As newly emboldened nail enthusiasts continue taking beauty into their own hands with the help of expert tutorials online, professionals have seen an increase in sales of at-home nail kits and tools. Nuñez says she's also seen an increase in clients and consumers looking to up their personal nail art skills, due in part to the effects of the pandemic. "Products like nail kits and polish are selling, because people learned how to do their own nails during quarantine. Since salons were closed, people turned to Instagram and TikTok to learn how to properly remove their enhancements at home, which was likely the gateway to DIY manicures for some people. Nail stickers are also popular at the moment, because they're super easy to apply for the nail pro and the everyday consumer."
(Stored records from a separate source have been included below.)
/-- What a request of a VF at the home of an address costs that the model does not settle, in free counts: service cycles for
which it waits; of an L2 slice a miss, perhaps of a line that another VF's fill evicted; and at a channel of the line's stack
the transfers, those among them in the VF's own slots, and their waits (17 R419; log 40, DESIGN CHOICE). -/
def State.countDepth (s : State) (vf unit pa : Nat) : State :=
  let free := fun k => Config.freeTally k s.clk pa
  let s := s.countShared vf unit (s.homeUnit pa) 1 (free 0)
  if unit = 2 then s
  else
    let miss := free 1 % 2
    let s := (s.countShared vf 1 (s.homeUnit pa) 3 miss).countShared vf 1 (s.homeUnit pa) 4 (miss * (free 2 % 2))
    if aperture pa ≠ 0 then s
    else
      let chan := 32 * s.homeStack pa + free 3 % 32
      ((s.countShared vf 0 chan 0 (free 4)).countShared vf 0 chan 1 (free 5)).countShared vf 0 chan 2 (min (free 4) (free 6))

/-- One request of a VF served at the home of an address, counted; a peer's line is served at the peer (17 R419; 18
R437). -/
def State.countHome (s : State) (vf pa : Nat) : State :=
  if aperture pa = 3 then s
  else
    let unit := if aperture pa = 1 then 2 else 1
    let s := if s.tallies vf then s.countDepth vf unit pa else s
    (s.countShared vf unit (s.homeUnit pa) 0 1).turnWheel vf unit (s.homeUnit pa)

/-- A request performed at its home; a reduction and a range update leave their core no older copy of the line
(11 R257 to R259, R268). -/
def State.perform (s : State) (core : Nat) (p : Posted) : State :=
  let w : Writer := ⟨some p.agent, some (core, s.partOf p.agent.blk)⟩
  match p.op with
  | .scratch b bs => s.scratchWrite b p.addr bs
  | .store bs => s.performBytes p.addr bs w
  | .tag t => s.tagWritten p.addr t w
  | .group aop w64 vs =>
    let n := if w64 then 8 else 4
    let r := atomGroup aop (8 * n) (s.num p.addr n) (vs.map (fun v => v.toNat % 2 ^ (8 * n)))
    (s.performBytes p.addr (toBytesLE n r.1) w).dropOwn core p.addr
  | .lop op w64 n c =>
    let k := if w64 then 8 else 4
    (List.range n).foldl (fun s i =>
      let a := p.addr + k * i
      (s.performBytes a (toBytesLE k (lopStep op (8 * k) (s.num a k) (c.toNat % 2 ^ (8 * k)))) w).dropOwn core a |>.countShared
        p.vf 2 (s.homeUnit a) 3 1 |>.countHome p.vf a) s

/-- Whether an earlier request of the core that has returned MOVED stands before one of its crew to the same page
(13 R327). -/
def Posted.blocks (q p : Posted) : Bool :=
  q.moved && q.sameCrew p && !q.isScratch && !p.isScratch && q.now / 4096 == p.now / 4096

/-- Whether the k-th request of a core may be performed: no fence holds it, and of the earlier requests that no fence
holds none meets it, none stands before a release, and none to its page has returned MOVED (12 R285, R293, R459;
13 R327). -/
def mayPerform (l : List Posted) (k : Nat) : Bool :=
  match l[k]? with
  | none => false
  | some p =>
    p.fence.isNone && !p.moved &&
      (l.take k).all (fun q => q.fence.isSome || (!q.meets p && !p.release && !q.blocks p))

/-- The k-th request of a core reaches its home; at a frozen line it returns MOVED, and is counted (11 R257; 13 R327). -/
def State.homeRequest (s : State) (core k : Nat) : State :=
  if mayPerform (s.core core).posted k then
    match (s.core core).posted[k]? with
    | none => s
    | some p =>
      if !p.isScratch && s.isFrozen p.addr then
        (s.modCore core (fun c => { c with posted := c.posted.set k { p with moved := true } })).countShared p.vf 1 (s.homeUnit p.addr) 5 1
      else
        let s := (s.modCore core (fun c => { c with posted := c.posted.eraseIdx k })).perform core p
        match p.op with
        | .scratch _ _ => s
        | .lop _ _ _ _ => s
        | _ => s.countHome p.vf p.addr
  else s

/-- Whether the k-th request of a core has returned MOVED and may be replayed: those of one crew to one page are, in the
order they were issued (13 R327). -/
def mayReplay (l : List Posted) (k : Nat) : Bool :=
  match l[k]? with
  | none => false
  | some p => p.moved && !(l.take k).any (fun q => q.blocks p)

/-- The k-th request of a core is replayed: it goes to where its page is now (13 R327). -/
def State.replayMoved (s : State) (core k : Nat) : State :=
  if mayReplay (s.core core).posted k then
    s.modCore core (fun c => { c with posted := c.posted.modify k (fun p => { p with addr := p.now, moved := false, due := s.gts }) })
  else s

/-- The k-th request of a core comes to its end: at its home, or at the home that its page has moved to. -/
def State.arrive (s : State) (core k : Nat) : State := ((s.homeRequest core k).replayMoved core k)

/-- How many requests of a list stand up to the last one that meets a test. -/
def upTo (test : Posted → Bool) : List Posted → Nat
  | [] => 0
  | p :: l => if upTo test l = 0 then bit01 (test p) else upTo test l + 1

/-- Every request up to the last that meets a test is performed, in order; requests that a fence holds stay. A request that
returns MOVED on the way is replayed and then performed (13 R327). -/
def State.drain (s : State) (core : Nat) (test : Posted → Bool) : State :=
  let l := (s.core core).posted
  let ids := (l.take (upTo test l)).map (fun p => p.id)
  (List.range (2 * ids.length)).foldl (fun s _ =>
    let l := (s.core core).posted
    match (List.range l.length).find? (fun k => (mayPerform l k || mayReplay l k) &&
        (match l[k]? with | some p => decide (p.id ∈ ids) | none => false)) with
    | none => s
    | some k => s.arrive core k) s

/-- Whether a posted request touches a byte range of memory; a tag is no byte. -/
def Posted.touches (p : Posted) (pa n : Nat) : Bool :=
  match p.op with
  | .scratch _ _ => false
  | .tag _ => false
  | _ => rangesMeet p.range (pa, n)

/-- Whether a posted request, a tag's too, goes to a place within a physical range. -/
def Posted.within (p : Posted) (pa n : Nat) : Bool := !p.isScratch && rangesMeet (p.op.range p.addr) (pa, n)
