/-- The words that a WAITA's lanes read, whether they go on or to sleep: they are counted in passes (07 R171). -/
def State.waitaWords (s : State) (m : Lanes) : Instr → List (Nat × Nat × Nat × Nat)
  | .waita f =>
    match s.gang? with
    | none => []
    | some (b, c) =>
      s.scratchNames
        (lanesWhere m (fun l => match verdict s b c l (.waita f) with | .ok => true | .sleep _ => true | _ => false))
        (fun _ => false) (f.flagAddr s) 4
  | _ => []

/-- A slot's checks are made in every lane of the gang where its guard holds, in lane order; a lane that fails any of
them commits no slot of the bundle (03 R43). In a bundle that a rerun repeats only CHK can find anything (16 R402). -/
def State.settleSlot (s : State) (i : Instr) : State :=
  let i := if s.cur.replay then (match i with | .chk _ => i | _ => .nop 0 0) else i
  let m := s.active i.guard
  ((laneList m).foldl (fun t l =>
    match t.gang? with
    | none => t
    | some (b, c) => if t.cur.eset.getLsbD l then t.dispose b l (verdict t b c l i) else t) s).countPasses (s.waitaWords m i)

/-- The checks of a slot that executes by itself; a bundle's issue has made those of all its slots before any acts, and says
so. -/
def State.settle (s : State) (i : Instr) : State := if s.cur.checked then s else (s.settleSlot i).postHolds

end Sys2Proof.Machine
end

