/-- The waits of launches with a stopped crew accumulate no time toward their limit (17 R429). -/
def State.deferWaits (s : State) (n : Nat) : State :=
  match (s.blocks.filter (fun e => e.2.hasStop)).map (fun e => e.2.launch) with
  | [] => s
  | ls => { s with blocks := Map.mapVals (fun _ b => if b.launch ∈ ls then b.defer n else b) s.blocks }

/-- A clock passes, and CYCLES counts in every partition; the timestamp advances by the nanoseconds that have passed at the
clock's rate (00 R5; 17 R412; log 14, DESIGN CHOICE). -/
def State.tick (s : State) : State :=
  let p := s.phase + 1000
  let s := s.deferWaits (p / s.mhz)
  let s := s.cores.foldl (fun s e => (List.range (modeParts (s.mode e.1))).foldl (fun s p => s.count e.1 p 0x00 0 1) s) s
  { s with clk := s.clk + 1, gts := s.gts + p / s.mhz, phase := p % s.mhz }

/-- The lowest lane and the PC of path 1 of a crew's next opportunity: those of the next logged issue in a rerun (16 R402;
17 R431, as the run of 20 R451 shows it). -/
def State.stepPoint (s : State) (blk crew : Nat) : Nat × Nat :=
  match s.crew? blk crew with
  | none => (0, 0)
  | some (_, c) =>
    match (c.log.drop ((c.rerun.map (fun r => r.pos)).getD c.log.length)).find? (fun e => e.kind == 2) with
    | some e => ((lowLane (BitVec.ofNat 64 e.value)).getD 0, e.addr)
    | none =>
      let l := (lowLane ((s.choosePaths blk crew).1.headD c.core.live)).getD 0
      (l, (c.thread l).pc.toNat)

/-- A debugger's step ends with the crew stopped again and a record of the bundle that path 1 issued, unless one of its
bundles hit a watchpoint (17 R431). -/
def State.endStep (s : State) (blk crew : Nat) (at_ : Nat × Nat) : State :=
  match s.crew? blk crew with
  | none => s
  | some (b, c) =>
    let hit := !s.cur.hits.isEmpty || !c.stop.stepping
    let s := s.modCrew blk crew (fun c => { c with stop := { stopped := true } })
    if hit then s else s.trap (threadRecord s b crew c at_.1 at_.2 0x183 0 15 0 3)

/-- A step with nothing due: one issue opportunity, or an idle clock. -/
def issue (ex : Meaning) (s : State) : Host.Outcome State Fault Refusal :=
  match s.issuer with
  | (none, s) => .next s.tick
  | (some i, s) =>
    if i.crew = 64 then
      andThen (issueLoft ex i.blk (s.modLoft i.blk (fun x => { x with lastChosen := s.clk + 1 }))) (fun s => .next s.tick)
    else
      let stepping := match s.crew? i.blk i.crew with | some (_, c) => c.stop.stepping | none => false
      let at_ := if stepping then s.stepPoint i.blk i.crew else (0, 0)
      andThen (issueCrew ex i.blk i.crew s) (fun s =>
        .next (if stepping then (s.endStep i.blk i.crew at_).tick else s.tick))

end Sys2Proof.Machine
end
When it comes to planning your next manicure idea, experts say the Y2K influence has a lasting grip on current nail trends and is here to stay—at least for the next several months. "It's hard to imagine anything people haven't covered with how broad-scope the Internet is in spreading and pushing nail trends," Minerva says. "All I can really say in terms of the trajectory of Y2K-style nails is that it's not going away anytime soon, and people aren't holding back on color, texture, or patterns."
Get Sigourney Nuñez's Shroomy French nails, inspired by Harry Styles's Pleasing:
Apply a base coat to prepped nails.
Use the detail brush and Pleasing's Vine Ripe Polish to paint small circles on the free edge, creating big dots that replicate a mushroom.
Add a coat of Pleasing's The Whole Dewniverse to complete the look with a subtle holo finish.
Get Natalie Minerva's Paradise French nails:
Apply Round Short Natural Apres Gel X extensions for length.
Starting in the middle of the top of the nail with a very thin liner brush, paint a thin half-line in blue with Riccagel 162M.
Next, take black gel polish (opt for Riccagel 002M) and complete the other half of the French design, making it the same width as its tricolor side.
Finish off the look with a top gel coat and cure to set.